Look below for the line that contains "UP link. -/", then copy it and each following line exactly, through and including the line that contains "def execLinkRecordReceive (record".

• [Given data]:
· · ·
/-- A message counts as received (13 R332, R333); a withdrawn skid-mode delivery does not (13 R330). -/
def Job.countReceived (j : Job) (m : Msg) : Job :=
  if m.skid then j
  else if m.fabric then { j with frecvd := bumpColour j.frecvd m.colour } else { j with recvd := bumpColour j.recvd m.colour }

/-! ## Dead letters (13 R341) -/

/-- The word of the job block at a doubleword changes. -/
def State.setVjbWord (s : State) (pid : BitVec 12) (k : Nat) (v : Word) : State :=
  match (s.job pid).vjb with
  | some a => s.vaSetWord pid (a + BitVec.ofNat 64 (8 * k)) v
  | none => s

/-- DLCNT counts one more; at 0 the executive has cleared it. -/
def State.countDead (s : State) (pid : BitVec 12) : State :=
  let w := s.vjbWord pid 8
  let n := fld w 63 32
  (s.modJob pid (fun j => { j with deadEvt := j.deadEvt && decide (n ≠ 0) })).setVjbWord pid 8 (setFld w 63 32 (satTo 32 (n + 1)))

/-- A dead letter becomes final: DLCNT, the signal, and for the first one since DLCNT was cleared the executive event. -/
def State.letterFinal (s : State) (pid : BitVec 12) (lp : BitVec 32) : State :=
  let s1 := s.countDead pid
  let sig := addr57 (s1.vjbWord pid 9)
  let s2 := if sig = 0 then s1 else s1.deviceAdd pid sig 0 true 1 true
  if (s2.job pid).deadEvt then s2
  else (s2.modJob pid (fun j => { j with deadEvt := true })).execEvent 0 0x18 (pid.toNat + 2 ^ 12 * lp.toNat) pid

/-- A message or anti-message reaches the dead-letter queue: with its twin both go; in a full ring it is discarded, which
only DLCNT counts. -/
def State.deadLetter (s : State) (m : Msg) : State :=
  let j := s.job m.pid
  if j.dead.any (fun d => d.msg.twin m) then
    s.setJob m.pid { j with dead := j.dead.filter (fun d => !d.msg.twin m) }
  else
    let n := fld (s.vjbWord m.pid 8) 31 0
    let k := j.deadPut
    if j.dead.any (fun d => d.slot = k) || n ≤ k then
      (s.countDead m.pid).note 0x0C m.pid (m.dest.setWidth 64) m.vrt
    else
      let s1 := s.setJob m.pid
        { j with dead := j.dead ++ [{ slot := k, msg := m, final := false }], deadPut := if k + 1 < n then k + 1 else 0 }
      s1.devicePut m.pid (addr57 (s1.vjbWord m.pid 7) + BitVec.ofNat 64 (256 * k)) m.line

/-- Dead letters below VPT become final. -/
def State.finalDead (s : State) (pid : BitVec 12) : State :=
  let j := s.job pid
  let now (d : DeadLetter) : Bool := !d.final && !d.msg.anti && decide (d.msg.vrt.toNat < j.vpt.toNat)
  let s1 := s.setJob pid { j with dead := j.dead.map (fun d => { d with final := d.final || now d }) }
  (j.dead.filter now).foldl (fun (c : State) d => c.letterFinal pid d.msg.dest) s1

/-! ## Handlers (13 R321 to R323) -/

/-- The handler-start checkpoint of a strand at its `mrecv` for a message (13 R321, R323). -/
def Slot.checkpoint (x : Slot) (m : Msg) : Ckpt :=
  { vrt := m.vrt, sender := m.sender, seq := m.seq, minc := m.inc, lvt := x.lp.lvt, lpseq := x.lp.lpseq, pc := x.pc,
    g := x.g, fxf := x.fxf, lc := x.lc, loops := x.loops, fmt := x.fmt, scl := x.scl, vw := x.vw, vlr := x.vlr,
    vwin := x.vwin, vxf := x.vxf, floor := x.floor, emulate := x.emulate, hno := x.lp.hno + 1 }

/-- A handler begins: LVT and g20 to g22 (13 R321). -/
def Slot.beginHandler (x : Slot) (m : Msg) (at_ : Word) : Slot :=
  let y : Slot := { x with lp := { x.lp with lvt := m.vrt, inh := true, hno := x.lp.hno + 1 } }
  ((y.setG 20 at_).setG 21 m.vrt).setG 22 (packFields [(m.size.toNat, 48), (m.sel.toNat, 32), (m.sender.toNat, 0)])

/-- A queued message is marked processed, or unprocessed again (13 R321, R327). -/
def Lp.mark (p : Lp) (k : Nat) (v : Bool) : Lp :=
  { p with queue := p.queue.map (fun q => if q.msg.key = k then { q with processed := v } else q) }
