/-! ## Cancels (12 R303, R304) -/

/-- A cancel is under way for the job of a PID. -/
def State.jobCancelled (s : State) (pid : BitVec 12) : Bool := s.cancels.any (fun c => c.level = 2 && c.pid = pid)

/-- Cancel a group (level 0) or a graph (level 1) at an address for a PID: the block is checked, its STATE written and the
rest posted. -/
def State.cancelBlock (s : State) (q : Nat) (pid : BitVec 12) (exec : Bool) (level : BitVec 2) (a : Word) :
    Except Failure State :=
  match s.blockCheck q pid exec a true with
  | .error e => .error e
  | .ok inHbm =>
    let s := (s.probe q pid a 64).freshGroup pid a
    let b := s.blockWordsAt q pid a
    if !inHbm || (if level = 0 then gcbBad b else graphBad b) then .error (.gcbbad, a)
    else if 3 ≤ blockState b then .ok s
    else
      let s1 := s.setBlockStateAt q pid a 4
      .ok { s1 with cancels := s1.cancels ++ [{ level := level, pid := pid, addr := a, prior := blockState b, swept := false }] }

/-- Cancel the job of a PID. -/
def State.cancelJob (s : State) (pid : BitVec 12) : State :=
  if s.jobCancelled pid then s
  else { s with cancels := s.cancels ++ [{ level := 2, pid := pid, addr := 0, prior := 2, swept := false }] }

/-- `cancel.g` and `cancel.gr` (12 R303). -/
def State.cancelInstr (s : State) (level : BitVec 2) (a : BitVec 5) (h : BitVec 2) : Result :=
  let ga := s.hart.getG a
  s.irrevocable
    (let s1 := s.beforeAccess true
     match s1.cancelBlock (slotQuad s1.hid) s1.hart.pid s1.hart.status.exec level ga with
     | .error (c, v) => s1.raise c v
     | .ok s2 => s2.done h id)

/-- `cancel.g` (12 R303). -/
def execCancelG (a : BitVec 5) (h : BitVec 2) (s : State) : Result := s.cancelInstr 0 a h
/-- `cancel.gr` (12 R303). -/
def execCancelGr (a : BitVec 5) (h : BitVec 2) (s : State) : Result := s.cancelInstr 1 a h

/-- `cancel.j` (12 R303): 0 names the own job at user level, ga[11:0] a PID at executive level. -/
def execCancelJ (a : BitVec 5) (h : BitVec 2) (s : State) : Result :=
  let ga := s.hart.getG a
  s.irrevocable
    (if (if s.hart.status.exec then decide (fld ga 63 12 ≠ 0) else decide (ga ≠ 0)) then s.raise .scharg 0
     else
       let s1 := s.beforeAccess true
       (s1.cancelJob (if s1.hart.status.exec then ga.setWidth 12 else s1.hart.pid)).done h id)

/-- The requester number under which a cancel's sweep reads successor lists of other devices. -/
def sweepId : Nat := noStrand + 30000

/-- Addresses of the entries of a group's successor list. -/
def State.listPlaces (s : State) (pid : BitVec 12) (gcb : Word) : List Word :=
  let b := s.blockWords pid gcb
  (List.range (fld (nthW b 6) 47 32)).map (fun k => addr57 (nthW b 5) + BitVec.ofNat 64 (8 * k))

/-- The successors that a group's list holds; an entry that cannot be read, or that another device has not sent, names none. -/
def State.successors (s : State) (pid : BitVec 12) (gcb : Word) : List Word :=
  (s.listPlaces pid gcb).filterMap (fun a =>
    match (s.engineRead sweepId 0 pid true a 8).1 with
    | .ok (some bs) => some (addr57 (BitVec.ofNat 64 (leNat bs)))
    | _ => none)

/-- Entries of the successor lists of some groups that another device has still to send. -/
def State.farPlaces (s : State) (pid : BitVec 12) (l : List Word) : List Word :=
  (l.flatMap (s.listPlaces pid)).filter (fun a => decide ((s.engineRead sweepId 0 pid true a 8).1 = .ok none))

/-- Close a list of groups under successors. -/
def State.closeGroups (s : State) (pid : BitVec 12) (l : List Word) : Nat → List Word
  | 0 => l
  | n + 1 =>
    let new := (l.flatMap (s.successors pid)).foldl (fun acc g => if l.contains g || acc.contains g then acc else acc ++ [g]) []
    if new.isEmpty then l else s.closeGroups pid (l ++ new) n

/-- The groups of a cancel's level that the device knows (12 R304). -/
def State.cancelGroups (s : State) (c : CancelReq) : List Word :=
  if c.level = 0 then [c.addr]
  else
    let named (k : Known) : Bool :=
      k.pid = c.pid && k.spawned && !s.staleGroup k.pid k.gcb &&
        (if c.level = 1 then decide (s.graphOf c.pid k.gcb = c.addr) else !k.done)
    s.closeGroups c.pid ((s.known.filter named).map (fun k => k.gcb)) (s.known.length + 1)

/-- A cancel reaches a strand of this record. -/
def cancelHas (c : CancelReq) (groups : List Word) (r : Rec) : Bool :=
  r.pid = c.pid && (c.level = 2 || (decide (r.gcb ≠ 0) && groups.contains r.gcb))
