-- ==== Sys2Proof/Machine/Ports.lean ====
section
/-!
DEFINITION. Fabric ports: groups and NAKs (14 R358 to R360), training, health and narrowing (14 R362 to R364; 16 R413),
laser power states and the switch-over (14 R365, R366; 01 R7), and the link table (14 R367).
-/

namespace Sys2Proof.Machine

/-! ## Link records (14 R367) -/

/-- Version order of two records of a link: (epoch, reporter). -/
def newer (a b : LinkRec) : Bool :=
  decide (b.epoch < a.epoch) || (decide (a.epoch = b.epoch) && decide (b.reporter.toNat < a.reporter.toNat))

/-- The held record of a link. -/
def State.linkRec (s : State) (n : Nat × Nat) : Option LinkRec :=
  s.links.find? (fun l => decide (l.dev.toNat = n.1) && decide (l.port.toNat = n.2))

/-- A port's link stands: UP, frozen for a negotiation, or with its transmit direction asleep (14 R364, R365). -/
def Port.stands (p : Port) : Bool := decide (p.state = 2) || decide (p.state = 3) || decide (p.state = 4)

/-- A new record: the table is changing, running collectives stop, and the record is flooded on every UP link. -/
def State.takeRecord (s : State) (r : LinkRec) : State :=
  let s0 := if s.changing then s else s.collsStop
  let s1 : State :=
    { s0 with links := s.links.filter (fun l => !(l.dev = r.dev && l.port = r.port)) ++ [r], changing := true, lastRec := s.ticks }
  let flood (p : Port) : Port := if p.stands then (p.enqueue everyone 1).pump else p
  { s1 with ports := s1.ports.map flood }

/-- This module reports a change of the link at a port by raising the epoch. -/
def State.report (s : State) (port : Nat) (up : Bool) : State :=
  let me := s.plat.dev.toNat
  match s.neighbour me port with
  | none => s
  | some v =>
    let n := linkName me port v
    let e := match s.linkRec n with | some l => l.epoch + 1 | none => 1
    if (match s.linkRec n with | some l => l.up == up | none => false) then s
    else
      s.takeRecord { dev := BitVec.ofNat 11 n.1, port := BitVec.ofNat 3 n.2, up := up, epoch := e, reporter := s.plat.dev }

/-- A flooded record arrives: a higher version replaces the held one and is flooded on. -/
def execLinkRecordReceive (record : LinkRec) (s : State) : Result :=
  match s.linkRec (record.dev.toNat, record.port.toNat) with
  | some l => if newer record l then .next (s.takeRecord record) else .next s
  | none => .next (s.takeRecord record)

/-- A job's fabric round in progress is abandoned and restarts with VPT unchanged (13 R333). -/
def State.abandonFabric (s : State) : State :=
  (s.jobs.filter (fun e => decide (2 ≤ e.2.fround))).foldl (fun (t : State) e =>
    let pid := BitVec.ofNat 12 e.1
    (t.modJob pid (fun j => { j with fround := 1 })).note 0x08 pid 0 0) s

/-- Every neighbour on an UP link has sent this digest of the table. -/
def State.sameDigest (s : State) (digest : BitVec 64) (theirs : List (Nat × BitVec 64)) : Bool :=
  (List.range 8).all (fun p =>
    match s.ports[p]? with | some k => !k.stands || theirs.contains (p, digest) | none => true)
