-- ==== Sys2Proof/Machine/Platform.lean ====
section
/-!
DEFINITION. Reset, bring-up, the writes of the device registers, keys, the memory window, the launch queues, the mailbox
and the in-field scan test (12 R309 to R311; 16 R409 to R419).
-/

namespace Sys2Proof.Machine

/-! ## Reset (16 R412) -/

/-- Give every HBM4 sector that holds something the generation it was written under, so that no later key reads it
(04 R95; 16 R412). -/
def sealSectors (sectors : List (Nat × Nat)) : List Host.Cell → List (Nat × Nat)
  | [] => sectors
  | c :: r =>
    let l := sealSectors sectors r
    if c.1 < Config.hbmBytes && (alGet l (c.1 / 64)).isNone then alSet l (c.1 / 64) 0 else l

/-- A cold reset: everything is discarded but HBM4, host memory, and what the module holds for good: its fuses, its flash,
its identity keys, its count of one-time keys, the generator of keys, and its lasers, of which one that failed stays failed until
the module is serviced (01 R7). The image that the flash holds takes effect (16 R416). The agenda and the counter of free values are the model's own. -/
def State.coldReset (s : State) : State :=
  let p := s.plat
  { State.reset with
    mem := s.mem.filter (fun c => decide (c.1 < 2 ^ 52))
    sectors := sealSectors s.sectors s.mem
    plat := { Platform.reset with keyGen := p.keyGen, minVer := p.minVer, flash := p.flash, image := p.flash
                                  verified := if p.flash = p.image then p.verified else none
                                  identKey := p.identKey, lmsLeft := p.lmsLeft
                                  spare := p.spare, src := p.src != p.switching }
    agenda := s.agenda
    freeCtr := s.freeCtr }

/-- What a warm reset leaves of an optical tile and its clock: the counts since cold reset (09 R235; 15 R399). A tile that a failed
calibration made DIGITAL is DARK as every other and is calibrated again (09 R217; 16 R412; assumption 108). -/
def Tile.warm (t : Tile) : Tile :=
  { Tile.reset with grants := t.grants, opt := { Optics.reset with calgen := t.opt.calgen } }

/-- A warm reset: as a cold one, but TIME, the sketchbook, FABCFG, the logical core map and the counts since cold reset
stay (15 R389, R405; 16 R412). -/
def State.warmReset (s : State) : State :=
  let p := s.plat
  let c := s.coldReset
  ({ c with
    ticks := s.ticks, sketch := s.sketch, skHead := s.skHead, skFrozen := s.skFrozen, corr := s.corr, uncorr := s.uncorr
    tiles := s.tiles.map (fun e => (e.1, e.2.warm))
    plat := { c.plat with
      image := p.image, verified := p.verified, timeOff := s.ticks, fabv := p.fabv, dev := p.dev, ncm1 := p.ncm1, ndm1 := p.ndm1, coreMap := p.coreMap } } : State).retiredDigital

/-- A cold reset (16 R412). -/
def execColdReset (s : State) : Result := .next s.coldReset

/-- A warm reset (16 R412). -/
def execWarmReset (s : State) : Result := .next s.warmReset

/-! ## Bring-up (16 R413, R416) -/

/-- The capacities of the column slices are ones a part can have (16 R414). -/
def slicesOk (l : List Nat) : Bool := decide (l.length = 16) && l.all (fun n => decide (2 ≤ n) && decide (n ≤ 4)) && decide (l.sum = 48)

/-- Each column slice owns its count of home-slice entries (04 R91). -/
def hstOk (slices hst : List Nat) : Bool :=
  decide (hst.length = 48) && slices.zipIdx.all (fun e => decide (hst.count e.2 = e.1))

/-- The firmware starts a strand of the Wemotha executive in slot 0 of the service core of a quadrant, from a record of its
own (01 R10; 16 R413 step 3; assumption 94). -/
def State.startExecutive (s : State) (e : BitVec 2 × BitVec 512) : State :=
  let n := 16 * (256 + e.1.toNat)
  let words := (List.range 8).map (fun k => e.2.extractLsb' (64 * k) 64)
  let r : Rec := { Rec.ofWords words with exec := true, opt := false, new := false, mode := (s.core (n / 16)).mode }
  if (s.slotAt n).occ || (s.strandOf (strandId r.pid r.frame)).isSome then s
  else
    (s.setSlot n { Slot.vacant with
      occ := true, pc := nthW words 0, record := r, rstate := 1, since := s.ticks
      status := { Slot.vacant.status with exec := true } }).modJob r.pid (fun j => { j with count := j.count + 1 })

/-- What the verification of the image in effect finds: what it found before, or else one of the outcomes there are but a
version below the fuse, which the fuse decides (16 R410, R416). -/
def Platform.verdict (p : Platform) (err : BitVec 8) (version : Nat) : Option (BitVec 8 × Nat) :=
  match p.verified with
  | some v => some v
  | none => if err = 0 || err = 1 || err = 2 || err = 4 then some (err, version) else none

/-- The elevators that fail their boot tests are retired (04 R93; 16 R413). -/
def State.retireElevs (s : State) (l : List (BitVec 6)) : State :=
  l.foldl (fun (t : State) e => match execElevatorRetire e.toNat t with | .next u => u | _ => t) s

/-- Boot steps 1 to 3 (16 R413): `err` is what verification finds, `version` the image's; the tests leave the cores of `coreMap`
in service and find its elevators failed, the discovery table is written, and the executive starts on the service cores with the
records of `starts`. -/
def execBootSequence (err : BitVec 8) (version : Nat) (coreMap : BitVec 256 × List (BitVec 6)) (tables : List Nat × List Nat)
    (starts : List (BitVec 2 × BitVec 512)) (s : State) : Result :=
  if s.plat.boot ≠ 0 || s.plat.bootErr ≠ 0 then .next s
  else
    match s.plat.verdict err version with
    | none => .next s
    | some v =>
      let s0 := s.modPlat (fun p => { p with verified := some v })
      if v.1 ≠ 0 then .next (s0.modPlat (fun p => { p with bootErr := v.1 }))
      else if v.2 < s.plat.minVer then .next (s0.modPlat (fun p => { p with bootErr := 3 }))
      else
        let fit := slicesOk tables.1 && hstOk tables.1 tables.2
        let s1 := ((s0.modPlat (fun p =>
          { p with boot := 3, minVer := v.2, fwVer := v.2, coreMap := p.coreMap &&& coreMap.1
                   slices := if fit then tables.1 else p.slices, hst := if fit then tables.2 else p.hst })).tableChange.retiredDigital).retireElevs
          coreMap.2
        .next (starts.foldl (fun (t : State) e => t.startExecutive e) s1)

/-- Boot step 4, with which steps 5 and 6 begin (16 R413). -/
def execAperturesOpen (s : State) : Result :=
  if s.plat.boot ≠ 3 then .next s
  else
    let s1 := (s.modPlat (fun p => { p with boot := 4, svc := 1 })).tableChange
    .next s1.calibAll.serviceTiles.trainAll

/-- A write of FABCFG (16 R410): ignored once accepted; VALID = 1 accepts the fields, publishes them and lets the ports
train (16 R413). -/
def State.fabcfgPut (s : State) (v : Word) : State :=
  if s.plat.fabv then s
  else
    let s1 := s.modPlat (fun p =>
      { p with dev := v.setWidth 11, ncm1 := BitVec.ofNat 4 (fld v 25 22), ndm1 := BitVec.ofNat 4 (fld v 29 26), fabv := bitOf v 30 })
    if !bitOf v 30 then s1
    else if 4 ≤ s1.plat.boot then s1.tableChange.trainAll
    else s1.tableChange

/-- FABCFG is written (16 R410). -/
def execFabcfgWrite (v : BitVec 64) (s : State) : Result := .next (s.fabcfgPut v)

/-! ## Keys (16 R418) -/

/-- A key operation begins; one in progress lets none begin. -/
def State.keyBegin (s : State) (pid : BitVec 12) (op : BitVec 2) : State :=
  if s.plat.keyOp ≠ 0 then s else s.modPlat (fun p => { p with keyPid := pid, keyOp := op })
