-- ==== Sys2Proof/Machine/Uses.lean ====
section
/-!
DEFINITION. What the interlock, the divider, the vector unit and the ordering instructions know of an instruction: the
registers it reads and writes, its fixed latency, the unit it occupies, and whether it reaches memory (02 R31; 03 R51, R52;
05 R118, R124; 07 R179; 08 R186, R205).
-/

namespace Sys2Proof.Machine

/-- The unit that an instruction occupies, and for how many cycles (03 R52; 08 R205). -/
inductive CoreUnit where
  | none
  | divider (n : Nat)
  | vector (n : Nat)
  deriving DecidableEq, Repr

/-- What an instruction does with registers: `partly` says that it leaves part of its destinations unchanged, so that it
reads them too (08 R186); `lat` is its fixed latency, 0 where it has none (03 R51). -/
structure Use where
  reads  : List RegName
  writes : List RegName
  partly : Bool
  lat    : Nat
  unit   : CoreUnit
  deriving DecidableEq, Repr

/-- Latency and occupancy by element width, from the row of 08 R205; 0 where the form faults at the width. -/
def Slot.vt (x : Slot) (l8 l16 l32 l64 o8 o16 o32 o64 : Nat) : Nat × Nat :=
  match x.vw.toNat with
  | 0 => (l8, o8)
  | 1 => (l16, o16)
  | 2 => (l32, o32)
  | _ => (l64, o64)

/-- Element width of a conversion code (07 R176). -/
def cvtWidth (x : Slot) (c : BitVec 3) : Nat :=
  match c.toNat with
  | 0 => 32
  | 1 => 16
  | 2 => 16
  | 3 => 8
  | 4 => 8
  | _ => x.ew

/-- A `vcvt` fills only one part of its destination (07 R176; 08 R186). -/
def vcvtNarrows (x : Slot) (t f : BitVec 3) : Bool := decide (cvtWidth x t < cvtWidth x f)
· · ·
• [Response for this exercise]:
/-- A new record: the table is changing, running collectives stop, and the record is flooded on every UP link. -/
def State.takeRecord (s : State) (r : LinkRec) : State :=
  let s0 := if s.changing then s else s.collsStop
  let s1 : State :=
    { s0 with links := s.links.filter (fun l => !(l.dev = r.dev && l.port = r.port)) ++ [r], changing := true, lastRec := s.ticks }
  let flood (p : Port) : Port := if p.stands then (p.enqueue everyone 1).pump else p
  { s1 with ports := s1.ports.map flood }

/-- This module reports a change of the link at a port by raising the epoch. -/
def State.report (s : State) (port : Nat) (up : Bool) : State :=
  let me := s.plat.dev.toNat
  match s.neighbour me port with
  | none => s
  | some v =>
    let n := linkName me port v
    let e := match s.linkRec n with | some l => l.epoch + 1 | none => 1
    if (match s.linkRec n with | some l => l.up == up | none => false) then s
    else
      s.takeRecord { dev := BitVec.ofNat 11 n.1, port := BitVec.ofNat 3 n.2, up := up, epoch := e, reporter := s.plat.dev }

/-- A flooded record arrives: a higher version replaces the held one and is flooded on. -/
def execLinkRecordReceive (record : LinkRec) (s : State) : Result :=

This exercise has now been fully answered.